Week 1-4: Activation

  • 50%+ complete onboarding
  • 30%+ use core feature daily
  • 60%+ have "aha moment"

Week 5-12: Retention

  • 40%+ return day 7
  • <10% churn monthly
  • 3+ sessions per week

Week 13-24: Growth

  • 20%+ MoM growth
  • LTV/CAC > 3x
  • 10%+ come from referrals

Dashboard Setup

Use simple tools:

  • Mixpanel (user analytics)
  • Amplitude (product analytics)
  • Google Analytics (traffic)
  • Stripe (revenue)
  • Notion (everything else)

Track weekly:

  • Signups
  • Active users
  • Retention
  • Revenue
  • Churn

Review monthly:

  • Cohort analysis
  • Channel performance
  • Feature usage
  • Customer feedback

Gathering Feedback

The Early Customer Interview

After they've used product for 1 week:

Questions:

  1. "What were you hoping to accomplish?"
  2. "Were you able to do it?"
  3. "What was confusing?"
  4. "What's missing?"
  5. "Would you recommend this? Why/why not?"
  6. "What would make this a must-have?"

Listen for:

  • Actual usage patterns
  • Unexpected use cases
  • Friction points
  • Feature gaps
  • Competitive alternatives

Feedback Channels

In-app:

  • Feedback button (make it obvious)
  • NPS survey (30 days in)
  • Feature request form
  • Bug report form

Direct:

  • Email responses
  • Scheduled check-ins
  • Support conversations
  • Social media mentions

Passive:

  • Usage analytics
  • Heatmaps (Hotjar)
  • Session recordings
  • Error logs

Processing Feedback

After 50 users:

1. Categorize:

  • Bugs (fix immediately)
  • UX issues (prioritize)
  • Feature requests (evaluate)
  • Praise (note what's working)

2. Look for patterns:

  • 40%+ mention = critical
  • 20-40% = important
  • <20% = interesting but not urgent

3. Decide:

  • Fix (this week)
  • Roadmap (next month)
  • Backlog (someday)
  • Won't do (explain why)

Iteration Strategy

The Weekly Cycle

Monday:

  • Review last week's metrics
  • Analyze feedback
  • Prioritize issues

Tuesday-Thursday:

  • Build/fix
  • Test internally
  • Deploy to production

Friday:

  • Customer interviews
  • Plan next week
  • Document learnings

Goal: Ship improvements weekly

What to Iterate

Always prioritize:

  1. Critical bugs
  2. Onboarding friction
  3. Core feature improvements
  4. Retention issues
  5. New features

Don't optimize too early:

  • Signup flow (unless broken)
  • Pricing page
  • Performance (unless bad)
  • SEO
  • Brand/design

The Build Trap

Warning signs:

  • Adding features no one asked for
  • "We'll launch when it's perfect"
  • Building instead of talking to customers
  • Ignoring feedback because "we know better"

Reality check questions:

  • Did a customer ask for this?
  • Will it improve key metrics?
  • Can we test without building?
  • What will we learn?

Achieving Product-Market Fit

What Is PMF?

Marc Andreessen: "Being in a good market with a product that can satisfy that market"

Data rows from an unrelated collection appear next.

-- ==== Sys2Proof/Laws/Wire.lean ====
section
/-!
SUPPORT. What wire events do when no reset and no channel failure is scheduled: the state after a list of events, the laws of
Ran, and one law for each of DriveBit, SampleBit and SetMode.
-/
namespace Sys2Proof.Machine

/-! ### Flow -/

@[simp] theorem Flow.andThen_on (s : State) (k : State → Flow) : (Flow.on s).andThen k = k s := rfl
@[simp] theorem Flow.andThen_off (s : State) (k : State → Flow) : (Flow.off s).andThen k = .off s := rfl
@[simp] theorem Flow.state_on (s : State) : (Flow.on s).state = s := rfl
@[simp] theorem Flow.state_off (s : State) : (Flow.off s).state = s := rfl

/-! ### Events -/

/-- What a wire event can do: block reset, a channel failure, or the event itself. -/
theorem State.event_cases (s : State) (k : State → Flow) :
    (due s.env.resets = true ∧ s.event k = .off s.blockReset) ∨
    (due s.env.resets = false ∧ s.linkFailsNow = true ∧ s.event k = .off s.passEvent.raiseTransportError) ∨
    (due s.env.resets = false ∧ s.linkFailsNow = false ∧ s.event k = k s.passEvent) := by
  unfold State.event
  cases h : due s.env.resets <;> cases h' : s.linkFailsNow <;> simp

theorem State.passEvent_quiet {s : State} (h : s.quiet) : s.passEvent = s := by
  obtain ⟨h1, h2⟩ := h
  unfold State.passEvent
  rw [h1, h2]
  obtain ⟨_, _, _, _, _, _, _, _, _, _, _, _, ⟨_, _, _, _, _⟩, _⟩ := s
  simp_all [countdown, elapse]

/-- Where no block reset is scheduled, instants leave the schedule alone. -/
theorem State.pass_quiet {s : State} (h : s.env.resets = []) (n : Nat) : s.pass n = s := by
  unfold State.pass
  rw [h]
  obtain ⟨_, _, _, _, _, _, _, _, _, _, _, _, ⟨_, _, _, _, _⟩, _⟩ := s
  simp_all [elapse]

/-- All a half period can do: block reset lands in it, or it passes. -/
theorem State.waitHalf_cases (s : State) :
    (∃ n, n < halfPeriod s.par ∧ s.waitHalf = .off (s.startTimer.runTimer n).blockReset) ∨ s.waitHalf = .on s.halfPassed := by
  unfold State.waitHalf
  split
  · rename_i n hn
    refine .inl ⟨n, ?_, rfl⟩
    cases hr : s.env.resets with
    | nil => simp [hr, lands] at hn
    | cons r rest =>
      simp only [hr, lands] at hn
      split at hn
      · cases hn; assumption
      · cases hn
  · exact .inr rfl

/-- A half period where no block reset is scheduled. -/
theorem State.waitHalf_quiet {s : State} (h : s.env.resets = []) : s.waitHalf = .on s.halfPassed := by
  simp [State.waitHalf, h, lands]

/-- Without a scheduled reset or failure an event happens. -/
theorem State.event_quiet {s : State} (h : s.quiet) (k : State → Flow) : s.event k = k s := by
  have hp := State.passEvent_quiet h
  obtain ⟨h1, h2⟩ := h
  simp [State.event, State.linkFailsNow, h1, h2, due, hp]

/-! ### Traces on the pins -/

@[simp] theorem Pins.play_nil (p : Pins) : p.play [] = p := rfl
@[simp] theorem Pins.play_cons (p : Pins) (e : Event) (es : List Event) : p.play (e :: es) = (p.after e).play es := rfl
@[simp] theorem Pins.wave_nil (p : Pins) : p.wave [] = [] := rfl
@[simp] theorem Pins.wave_cons (p : Pins) (e : Event) (es : List Event) :
    p.wave (e :: es) = p.during e ++ (p.after e).wave es := rfl

theorem Pins.play_append (p : Pins) (as bs : List Event) : p.play (as ++ bs) = (p.play as).play bs := by
  induction as generalizing p with
  | nil => rfl
  | cons e as ih => simp [ih]

theorem Pins.wave_append (p : Pins) (as bs : List Event) : p.wave (as ++ bs) = p.wave as ++ (p.play as).wave bs := by
  induction as generalizing p with
  | nil => rfl
  | cons e as ih => simp [ih]

@[simp] theorem bitCycles_nil : bitCycles [] = 0 := rfl
@[simp] theorem bitCycles_append (as bs : List Event) : bitCycles (as ++ bs) = bitCycles as + bitCycles bs :=
  List.countP_append
@[simp] theorem bitCycles_drive (b : Bool) (es : List Event) : bitCycles (.drive b :: es) = bitCycles es + 1 :=
  List.countP_cons_of_pos rfl
@[simp] theorem bitCycles_sample (b : Bool) (es : List Event) : bitCycles (.sample b :: es) = bitCycles es + 1 :=
  List.countP_cons_of_pos rfl
@[simp] theorem bitCycles_setMode (p : Pin) (m : Mode) (es : List Event) : bitCycles (.setMode p m :: es) = bitCycles es :=
  List.countP_cons_of_neg (by simp [Event.isCycle])
@[simp] theorem bitCycles_linkFail (es : List Event) : bitCycles (.linkFail :: es) = bitCycles es :=
  List.countP_cons_of_neg (by simp [Event.isCycle])
@[simp] theorem bitCycles_map_drive (bs : List Bool) : bitCycles (bs.map .drive) = bs.length := by
  induction bs with
  | nil => rfl
  | cons b bs ih => simp [ih]
@[simp] theorem bitCycles_map_sample (bs : List Bool) : bitCycles (bs.map .sample) = bs.length := by
  induction bs with
  | nil => rfl
  | cons b bs ih => simp [ih]
@[simp] theorem bitCycles_dioMode (a b : Bool) : bitCycles (dioMode a b) = 0 := by
  unfold dioMode; split <;> simp
@[simp] theorem bitCycles_clkMode (a b : Bool) : bitCycles (clkMode a b) = 0 := by
  unfold clkMode; split <;> simp

/-- Driven bits leave both modes, raise SWCLK and leave SWDIO at the last level driven. -/
theorem Pins.play_drive (p : Pins) (bs : List Bool) :
    p.play (bs.map .drive) =
      match bs.getLast? with
      | none => p
      | some b => ⟨p.swclkOe, true, p.swdioOe, b⟩ := by
  induction bs generalizing p with
  | nil => rfl
  | cons b bs ih =>
    cases bs with
    | nil => rfl
    | cons c cs =>
      rw [List.map_cons, Pins.play_cons, ih, List.getLast?_cons_cons]
      cases h : (c :: cs).getLast? with
      | none => simp at h
      | some x => rfl

/-- Sampled bits leave both modes and SWDIO's level, and raise SWCLK. -/
theorem Pins.play_sample (p : Pins) (bs : List Bool) :
    p.play (bs.map .sample) = if bs = [] then p else ⟨p.swclkOe, true, p.swdioOe, p.swdioO⟩ := by
  induction bs generalizing p with
  | nil => rfl
  | cons b bs ih =>
    rw [List.map_cons, Pins.play_cons, ih]
    cases bs <;> simp [Pins.after]

@[simp] theorem Pins.play_drive_swdioOe (p : Pins) (bs : List Bool) :
    (p.play (bs.map .drive)).swdioOe = p.swdioOe := by
  rw [Pins.play_drive]
  split <;> rfl

@[simp] theorem Pins.play_sample_swdioOe (p : Pins) (bs : List Bool) :
    (p.play (bs.map .sample)).swdioOe = p.swdioOe := by
  rw [Pins.play_sample]
  split <;> rfl

@[simp] theorem Pins.play_dioMode (p : Pins) (out : Bool) :
    p.play (dioMode p.swdioOe out) = { p with swdioOe := out } := by
  cases p with
  | mk a b c d => cases c <;> cases out <;> rfl

@[simp] theorem Pins.play_clkMode (p : Pins) (out : Bool) :
    p.play (clkMode p.swclkOe out) = { p with swclkOe := out } := by
  cases p with
  | mk a b c d => cases a <;> cases out <;> rfl

@[simp] theorem Pins.play_dioMode_swdioOe (p : Pins) (was out : Bool) (h : p.swdioOe = was) :
    (p.play (dioMode was out)).swdioOe = out := by
  subst h; simp

/-! ### Ran -/

theorem Ran.refl (s : State) : Ran s s [] := by
  constructor <;> simp

/-- Ran reads nothing of the first state but its pins, trace, waveform, elapsed time, timer and parameters, and nothing of the
second but the first five. -/
theorem Ran.of_eq {s s' u u' : State} {es : List Event} (h : Ran s u es)
    (hp : s'.pins = s.pins) (ht : s'.obs.trace = s.obs.trace) (hw : s'.obs.wave = s.obs.wave)
    (he : s'.obs.elapsed = s.obs.elapsed) (hm : s'.timer = s.timer) (hq : s'.par = s.par)
    (gp : u'.pins = u.pins) (gt : u'.obs.trace = u.obs.trace) (gw : u'.obs.wave = u.obs.wave)
    (ge : u'.obs.elapsed = u.obs.elapsed) (gm : u'.timer = u.timer) : Ran s' u' es := by
  obtain ⟨h1, h2, h3, h4, h5⟩ := h
  constructor <;> simp_all

theorem Ran.trans {s u v : State} {as bs : List Event} (h : Ran s u as) (g : Ran u v bs) (hp : u.par = s.par) :
    Ran s v (as ++ bs) where
  trace := by rw [g.trace, h.trace, List.append_assoc]
  pins := by rw [g.pins, h.pins, Pins.play_append]
  wave := by rw [g.wave, h.wave, h.pins, Pins.wave_append, List.append_assoc]
  elapsed := by rw [g.elapsed, h.elapsed, hp, bitCycles_append]; ring
  timer := by
    rw [g.timer, h.timer, bitCycles_append]
    by_cases ha : bitCycles as = 0 <;> by_cases hb : bitCycles bs = 0 <;> simp [ha, hb]

/-! ### The state after a list of events -/

/-- One event on a state, nothing else. -/
def State.playOne (s : State) (e : Event) : State :=
  { s with
    pins := s.pins.after e
    timer := if e.isCycle then 0 else s.timer
    obs := { s.obs with
      trace := s.obs.trace ++ [e]
      wave := s.obs.wave ++ s.pins.during e
      elapsed := s.obs.elapsed + if e.isCycle then 2 * halfPeriod s.par else 0 } }

/-- A state inside a frame that began in `s`: the events so far, the transient registers, the levels left, the position. -/
def State.within (s : State) (es : List Event) (d : Datapath) (ls : List Bool) (q : Seq) : State :=
  { es.foldl State.playOne s with dp := d, env := { s.env with levels := ls }, seq := q }

theorem State.foldl_playOne_ran (s : State) (es : List Event) : Ran s (es.foldl State.playOne s) es := by
  induction es generalizing s with
  | nil => exact Ran.refl s
  | cons e es ih =>
    have h : Ran s (s.playOne e) [e] := by
      constructor <;> cases e <;> simp [State.playOne, Event.isCycle]
    exact h.trans (ih _) rfl

theorem State.foldl_playOne_rest (s : State) (es : List Event) :
    ∃ p t o, es.foldl State.playOne s = { s with pins := p, timer := t, obs := o } ∧ o.frames = s.obs.frames := by
  induction es generalizing s with
  | nil => exact ⟨_, _, _, rfl, rfl⟩
  | cons e es ih =>
    obtain ⟨p, t, o, h, hf⟩ := ih (s.playOne e)
    exact ⟨p, t, o, by rw [List.foldl_cons, h]; rfl, hf⟩

section within
variable (s : State) (es : List Event) (d : Datapath) (ls : List Bool) (q : Seq)

@[simp] theorem State.within_dp : (s.within es d ls q).dp = d := rfl
@[simp] theorem State.within_seq : (s.within es d ls q).seq = q := rfl
@[simp] theorem State.within_env : (s.within es d ls q).env = { s.env with levels := ls } := rfl
theorem State.within_ran : Ran s (s.within es d ls q) es :=
  (s.foldl_playOne_ran es).of_eq rfl rfl rfl rfl rfl rfl rfl rfl rfl rfl rfl
@[simp] theorem State.within_pins : (s.within es d ls q).pins = s.pins.play es := (s.within_ran es d ls q).pins

theorem State.within_field {α : Type} (f : State → α)
    (h : ∀ (u : State) p t o d e q, f { u with pins := p, timer := t, obs := o, dp := d, env := e, seq := q } = f u) :
    f (s.within es d ls q) = f s := by
  obtain ⟨p, t, o, e, _⟩ := s.foldl_playOne_rest es
  unfold State.within
  rw [e]
  exact h s p t o _ _ _

@[simp] theorem State.within_linkUp : (s.within es d ls q).linkUp = s.linkUp :=
  s.within_field es d ls q State.linkUp fun _ _ _ _ _ _ _ => rfl
@[simp] theorem State.within_dapReady : (s.within es d ls q).dapReady = s.dapReady :=
  s.within_field es d ls q State.dapReady fun _ _ _ _ _ _ _ => rfl
@[simp] theorem State.within_cache : (s.within es d ls q).cache = s.cache :=
  s.within_field es d ls q State.cache fun _ _ _ _ _ _ _ => rfl
@[simp] theorem State.within_busy : (s.within es d ls q).busy = s.busy :=
  s.within_field es d ls q State.busy fun _ _ _ _ _ _ _ => rfl
@[simp] theorem State.within_rsp : (s.within es d ls q).rsp = s.rsp :=
  s.within_field es d ls q State.rsp fun _ _ _ _ _ _ _ => rfl
@[simp] theorem State.within_cmd : (s.within es d ls q).cmd = s.cmd :=
  s.within_field es d ls q State.cmd fun _ _ _ _ _ _ _ => rfl
@[simp] theorem State.within_result : (s.within es d ls q).result = s.result :=
  s.within_field es d ls q State.result fun _ _ _ _ _ _ _ => rfl
@[simp] theorem State.within_par : (s.within es d ls q).par = s.par :=
  s.within_field es d ls q State.par fun _ _ _ _ _ _ _ => rfl
@[simp] theorem State.within_frames : (s.within es d ls q).obs.frames = s.obs.frames := by
  obtain ⟨p, t, o, e, h⟩ := s.foldl_playOne_rest es
  unfold State.within
  rw [e]
  exact h

@[simp] theorem State.within_goto (q' : Seq) : (s.within es d ls q).goto q' = s.within es d ls q' := rfl
@[simp] theorem State.within_withDp (d' : Datapath) : (s.within es d ls q).withDp d' = s.within es d' ls q := rfl

theorem State.within_nil : s.within [] s.dp s.env.levels s.seq = s := rfl

theorem State.within_quiet (h : s.quiet) : (s.within es d ls q).quiet := h

/-- A single event appended. -/
theorem State.within_playOne (e : Event) :
    (s.within es d ls q).playOne e = s.within (es ++ [e]) d ls q := by
  simp [State.within, State.playOne, List.foldl_append]

end within

/-- A half period where no block reset is scheduled, written out. -/
theorem State.halfPassed_quiet {s : State} (h : s.env.resets = []) : s.halfPassed =
    { s with timer := 0, obs := { s.obs with wave := s.obs.wave ++ [s.pins], elapsed := s.obs.elapsed + halfPeriod s.par } } := by
  rw [State.halfPassed, State.pass_quiet (by exact h)]
  simp [State.runTimer, State.startTimer]

theorem State.driveCycle_playOne {s : State} (h : s.env.resets = []) (b : Bool) :
    s.driveCycle b = .on (s.playOne (.drive b)) := by
  have h1 : (s.driveLow b).env.resets = [] := h
  simp only [State.driveCycle, State.waitHalf_quiet h1, State.halfPassed_quiet h1, Flow.andThen_on]
  rw [State.waitHalf_quiet (by exact h), State.halfPassed_quiet (by exact h)]
  simp only [Flow.andThen_on, State.clockTo, State.emit, State.driveLow,
    State.playOne, Pins.after, Pins.during, Event.isCycle, if_true]
  simp [List.append_assoc]
  ring

/-- `DriveBit(b)` when nothing is scheduled. -/
theorem State.within_driveBit {s : State} (h : s.quiet) (es : List Event) (d : Datapath) (ls : List Bool) (q : Seq)
    (b : Bool) : (s.within es d ls q).driveBit b = .on (s.within (es ++ [.drive b]) d ls q) := by
  rw [State.driveBit, State.event_quiet (s.within_quiet es d ls q h), State.driveCycle_playOne (by exact h.1), State.within_playOne]

/-- `SampleBit()` when nothing is scheduled, SWDIO is in input mode and a level is listed. -/
theorem State.within_sampleBit {s : State} (h : s.quiet) (es : List Event) (d : Datapath) (ls : List Bool) (q : Seq)
    (b : Bool) (k : Bool → State → Flow) (hi : (s.pins.play es).swdioOe = false) :
    (s.within es d (b :: ls) q).sampleBit k = k b (s.within (es ++ [.sample b]) d ls q) := by
  have hl : ((s.within es d (b :: ls) q).clockTo false).halfPassed.level = b := by simp [State.level, hi]
  have h1 : ((s.within es d (b :: ls) q).clockTo false).env.resets = [] := h.1
  rw [State.sampleBit, State.event_quiet (s.within_quiet es d _ q h), State.sampleCycle, State.waitHalf_quiet h1,
    Flow.andThen_on, hl, ← State.within_playOne]
  have h2 : ((s.within es d (b :: ls) q).clockTo false).halfPassed.takeLevel.env.resets = [] := by
    rw [State.halfPassed_quiet h1]
    simp only [State.takeLevel, State.useLevel]
    repeat' split
    all_goals exact h1
  rw [State.waitHalf_quiet h2, Flow.andThen_on, State.halfPassed_quiet h2, State.halfPassed_quiet h1]
  simp only [State.takeLevel, State.useLevel, State.clockTo, State.emit, State.playOne, Pins.after, Pins.during, Event.isCycle,
    if_true, State.within_pins, State.within_env, hi]
  simp [State.within, List.append_assoc]
  ring_nf

/-- `SetMode(SWDIO, m)` when nothing is scheduled. -/
theorem State.within_setMode {s : State} (h : s.quiet) (es : List Event) (d : Datapath) (ls : List Bool) (q : Seq)
    (out : Bool) : (s.within es d ls q).setMode .swdio out =
      .on (s.within (es ++ dioMode (s.pins.play es).swdioOe out) d ls q) := by
  unfold State.setMode dioMode
  simp only [State.within_pins, Pins.isOut]
  split
  · simp
  · rw [State.event_quiet (s.within_quiet es d ls q h), ← State.within_playOne]
    cases out <;> simp [State.emit, State.playOne, Pins.after, Pins.during, Event.isCycle, modeOf]

/-- `SetMode(SWCLK, m)` when nothing is scheduled. -/
theorem State.within_setModeClk {s : State} (h : s.quiet) (es : List Event) (d : Datapath) (ls : List Bool) (q : Seq)
    (out : Bool) : (s.within es d ls q).setMode .swclk out =
      .on (s.within (es ++ clkMode (s.pins.play es).swclkOe out) d ls q) := by
  unfold State.setMode clkMode
  simp only [State.within_pins, Pins.isOut]
  split
  · simp
  · rw [State.event_quiet (s.within_quiet es d ls q h), ← State.within_playOne]
    cases out <;> simp [State.emit, State.playOne, Pins.after, Pins.during, Event.isCycle, modeOf]

end Sys2Proof.Machine
end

Sean Ellis test: "How would you feel if you could no longer use this product?"

  • 40%+ say "very disappointed" = PMF

Rahul Vohra's PMF score:

  • Survey: % who'd be "very disappointed" without product
  • Track quarterly
  • 40%+ = PMF achieved

Signs You Have PMF

✅ Customers are telling their friends ✅ Organic growth is accelerating ✅ You're struggling to keep up with demand ✅ Retention is strong (>40% monthly) ✅ NPS is 30+ ✅ CAC is profitable ✅ People are asking for features ✅ Competitors notice you

Signs You Don't Have PMF

⚠️ Growth requires constant pushing ⚠️ Churn is high (>10% monthly) ⚠️ Users don't refer others ⚠️ Meh responses ("it's fine") ⚠️ Low engagement ⚠️ Need to explain value constantly ⚠️ Building features no one uses

Getting to PMF

Focus on:

  1. Retention first - If they don't stick, nothing else matters
  2. Core value - Make one thing amazing
  3. Ideal customer - Narrow your focus
  4. Feedback loop - Talk to users weekly

Typical timeline:

  • 6-12 months for B2C
  • 12-24 months for B2B

Don't scale before PMF. Fix the product first.

Common MVP Mistakes

Mistake 1: Building Too Much

❌ 6-month build, perfect product ✅ 2-month MVP, iterate monthly

Cost: Wasted time, might build wrong thing

Mistake 2: Launching Too Late

❌ "Just one more feature..." ✅ "Launch, see what people actually want"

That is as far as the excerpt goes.